There is also an anaerobic digester on the farm.
“We’re just trying to find out what its potential for use is,” Joe said.
“We know we’ve got a really good, well-functioning first pod.
“In fact, when we draw the manure out of that to put into the digester, the s**t has already been digested.
“We know the digester works, because we’ve changed the collection point to directly behind the dairy yards and taken fresh manure in, and the digester still works well.
“Now we have to reconfigure how we get the best waste stream into the digester for it to work effectively, run the methane through the gas system, convert it to electricity and supplement the dairy’s energy use.”
Joe said the ideal scenario would be to also use the waste streams from the digester to replace inorganic fertiliser, or use it as a soil conditioner on the farm.
“The idea of the digester is to take all of the carbon through microbial digestion and produce a very low carbon product that is still high in potassium, phosphorous, nitrogen and other minerals that can replace us buying in fertiliser,” he said.
“It will be in an organic form and should be longer lasting and slower release.”
Some further research will measure the rate this fertiliser would be taken up by plants.
The solid component from the digester would also be used to add organic matter into the soil, through soil amelioration.
“But the big thing for us is measuring and countering the enteric methane produced on this farm,” Joe said.
“Enteric methane is over 60 per cent of our greenhouse gas emissions.
“We will never eliminate it. Let’s be realistic. You cannot stop a ruminant producing methane.
“Producing methane is what a cow is designed to do. In their ecological development over however many millions of years, their microbial system includes bugs that are important in the mixture.
“They are a multi-stomached animal designed to eat forage, cellulose, poor quality feeds and they produce methane.”

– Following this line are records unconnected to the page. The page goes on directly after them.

/-- The first WRITE to a stripe of a namespace: its map bit is set, its layer record is then older than the map, and its other blocks are
zeros, which its whole-stripe write carries (R60, R63, R337). -/
def Dev.markWritten (d : Dev) (ns s : Nat) (e : NsExtent) (k : Nat) : Dev :=
  if Tab.get (fun _ => false) d.host.written (mapKey e k) then d
  else
    let l := 8 * e.side + e.layer
    let d := d.each (List.range 24) fun d j => d.stageBlock (blockKey ns (24 * s + j)) 0 (zeroBytes 4096)
    d.onHost fun h => { h with
      written := Tab.set (fun _ => false) h.written (mapKey e k) true
      mapDirty := if h.mapDirty.contains l then h.mapDirty else h.mapDirty ++ [l] }

def Dev.doWrite (d : Dev) (x : HostCmd) : Dev :=
  let ns := entNsid x.entry
  let lba := entLba x.entry
  let fua := (entFlags x.entry).testBit 0
  match d.dataPages x with
  | none => d.complete x (badField 24 rsChain)
  | some ps =>
    let stripes := nsStripes lba (entNlb x.entry)
    let d := d.each stripes fun d k =>
      match walkExtents (d.extents ns) k with
      | some (e, st) => d.markWritten ns k e st
      | none => d
    let d := d.each (ps.zipIdx) fun d e => d.stageBlock (blockKey ns (lba + e.2)) x.rcpt (d.hostRead e.1 4096)
    let d := d.when fua fun d => (d.unstage fun b _ => b / 2 ^ 40 == ns && stripes.contains (b % 2 ^ 40 / 24)).writeMaps
    d.complete x (doneWith 0)

/-- WRITE; one with FUA waits while the supply alarm keeps stripe writes from starting (R61). -/
def execWrite (c : CmdRef) (s : State) : Host.Outcome State Fault Refusal :=
  s.on fun d => d.mediumCommand c 2 fun d x =>
    if d.outOfService x then d.complete x ⟨stNoMedium, 0, 0⟩
    else if (entFlags x.entry).testBit 0 && d.supplyFailed then d
    else (d.wake).doWrite x

/-- A WRITE in flight that a FLUSH covers. -/
def Dev.flushWaits (d : Dev) (x : HostCmd) : Bool :=
  let ns := entNsid x.entry
  (d.others x).any fun y => entOpcode y.entry == 2 && y.verdict.isNone && decide (y.rcpt.toNat < x.rcpt.toNat) &&
    (ns == 0xffffffff || entNsid y.entry == ns)

/-- FLUSH waits for the covered WRITEs in flight, and while a hardware trip or a supply alarm stands (R61, R446); then their
stripes and the maps are on the medium (R331). -/
def execFlush (c : CmdRef) (s : State) : Host.Outcome State Fault Refusal :=
  s.on fun d => d.command c 3 fun d x =>
    if d.flushWaits x || d.bit Fld.MON_THERM_TRIP || d.supplyFailed then d
    else
      let ns := entNsid x.entry
      let d := (d.unstage fun k b => (ns == 0xffffffff || k / 2 ^ 40 == ns) && decide (b.rcpt.toNat < x.rcpt.toNat)).writeMaps
      d.complete x (doneWith 0)

/-! ## ABORT (R332, R333) -/

/-- A command's CPL is in flight, or its entry waits for space. -/
def Dev.claimed (d : Dev) (y : HostCmd) : Bool :=
  (d.span.dmas.any fun o => o.kind == dmaCplKind && o.rcpt == y.rcpt) ||
    d.host.held.any fun h => h.qp == y.qp && h.rcpt == y.rcpt

/-- The completion of a command is reserved: a check has given it its status, or it is claimed (R324, R332). -/
def Dev.reserved (d : Dev) (y : HostCmd) : Bool := y.verdict.isSome || d.claimed y

def execAbort (c : CmdRef) (s : State) : Host.Outcome State Fault Refusal :=
  s.on fun d => d.command c 4 fun d x =>
    let q := entArg x.entry 0 2
    let tag := entArg x.entry 2 2
    match d.host.cmds.find? fun y => y.qp == q && y.tag == tag with
    | none => (d.count (Adr.HQ_CNT 4)).complete x ⟨stMissed, 0, 0⟩
    | some y =>
      if entOpcode y.entry = 4 then d.complete x (badField 32 rsState)
      else if d.reserved y then (d.count (Adr.HQ_CNT 4)).complete x ⟨stMissed, 0, 0⟩
      else ((d.complete y ⟨stAborted, 0, 0⟩).count (Adr.HQ_CNT 3)).complete x (doneWith 0)

/-! ## SELF_TEST (R334) -/

/-- A self-test starts. -/
def Dev.startTest (d : Dev) (kind : Nat) (x : HostCmd) : Dev :=
  if entArg x.entry 0 1 ≠ kind then d
  else if d.host.test.running then d.complete x (badField 32 rsState)
  else
    let e := d.esn
    let d := (d.eventFor x.rcpt .host 0 0x100 [kind]).onHost fun h => { h with
      test := { kind := kind, running := true, stopped := false, start := e, finish := 0 } }
    d.complete x (doneWith 0)

def execSelfTestShort (c : CmdRef) (s : State) : Host.Outcome State Fault Refusal :=
  s.on fun d => d.command c 5 fun d x => d.startTest 1 x

def execSelfTestExtended (c : CmdRef) (s : State) : Host.Outcome State Fault Refusal :=
  s.on fun d => d.mediumCommand c 5 fun d x =>
    if entArg x.entry 0 1 = 2 ∧ d.noMedium 0 then d.complete x ⟨stNoMedium, 0, 0⟩ else d.startTest 2 x

def execSelfTestStop (c : CmdRef) (s : State) : Host.Outcome State Fault Refusal :=
  s.on fun d => d.command c 5 fun d x =>
    if entArg x.entry 0 1 ≠ 0xf then d
    else
      let e := d.esn
      let d := d.when d.host.test.running fun d => (d.eventFor x.rcpt .host 0 0x101 []).onHost fun h => { h with
        test := { h.test with running := false, stopped := true, finish := e } }
      d.complete x (doneWith 0)

/-! ## Namespaces (R335, R338) -/

/-- Extent i of a host page. -/
def pageExtent (page : List Byte) (ns i : Nat) (e : Esn) : NsExtent :=
  let l := bytesAt page (16 * i) 16
  { nsid := ns, index := i, side := fieldAt l 0 1 % 2, layer := fieldAt l 0 1 / 2 % 8, first := fieldAt l 4 4
    count := fieldAt l 8 4, pairFirst := (fieldAt l 1 1).testBit 0, pairSecond := false, createEsn := e }

/-- Extents with the second of each pair marked. -/
def markPairs : List NsExtent → List NsExtent
  | a :: b :: es => if a.pairFirst then a :: { b with pairSecond := true } :: markPairs es else a :: markPairs (b :: es)
  | l => l

/-- Pairs are a side 0 extent and a side 1 extent of equal count. -/
def pairsOk : List NsExtent → Bool
  | [] => true
  | [a] => !a.pairFirst
  | a :: b :: es =>
    if a.pairFirst then a.side == 0 && b.side == 1 && a.count == b.count && !b.pairFirst && pairsOk es
    else pairsOk (b :: es)

def overlap (a b : NsExtent) : Bool :=
  a.side == b.side && a.layer == b.layer && decide (a.first < b.first + b.count) && decide (b.first < a.first + a.count)

/-- Two extents of a list overlap. -/
def selfOverlap : List NsExtent → Bool
  | [] => false
  | a :: es => es.any (overlap a) || selfOverlap es

/-- Reserved bytes of the extent entries. -/
def extentReserved (page : List Byte) (n : Nat) : Bool :=
  (List.range n).any fun i =>
    let l := bytesAt page (16 * i) 16
    15 < fieldAt l 0 1 || 1 < fieldAt l 1 1 || fieldAt l 2 2 != 0 || fieldAt l 12 4 != 0

/-- The status of an extent list, none where it may be created. -/
def Dev.checkExtents (d : Dev) (page : List Byte) (es : List NsExtent) : Option HostStatus :=
  if es.any fun e => d.nsidTaken e.nsid then some (badField 4 rsRange)
  else if extentReserved page es.length then some (badField 24 rsReserved)
  else if d.variantS && es.any fun e => e.side == 1 then some (badField 24 rsNotSupported)
  else if (es.any fun e => e.count == 0 || layerStripes < e.first + e.count) || !pairsOk es || selfOverlap es ||
      (es.any fun e => d.host.ns.any (overlap e)) then some (badField 24 rsRange)
  else if es.any fun e => d.noMedium e.side then some ⟨stNoMedium, 0, 0⟩
  else (d.unready es).map fun x => ⟨stNotReady, x, 0⟩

Joe said to balance the methane emissions that naturally emit from cows on the farm, the research farm had actively invested in diversified renewable energy production.
There has also been some investment in longer term returns.
“We also wanted more trees on the property,” he said.
That led to planting five hectares of trees that were immediately predated by deer, wombats and rabbits.
“So we’ve begun planting them again,” Joe said.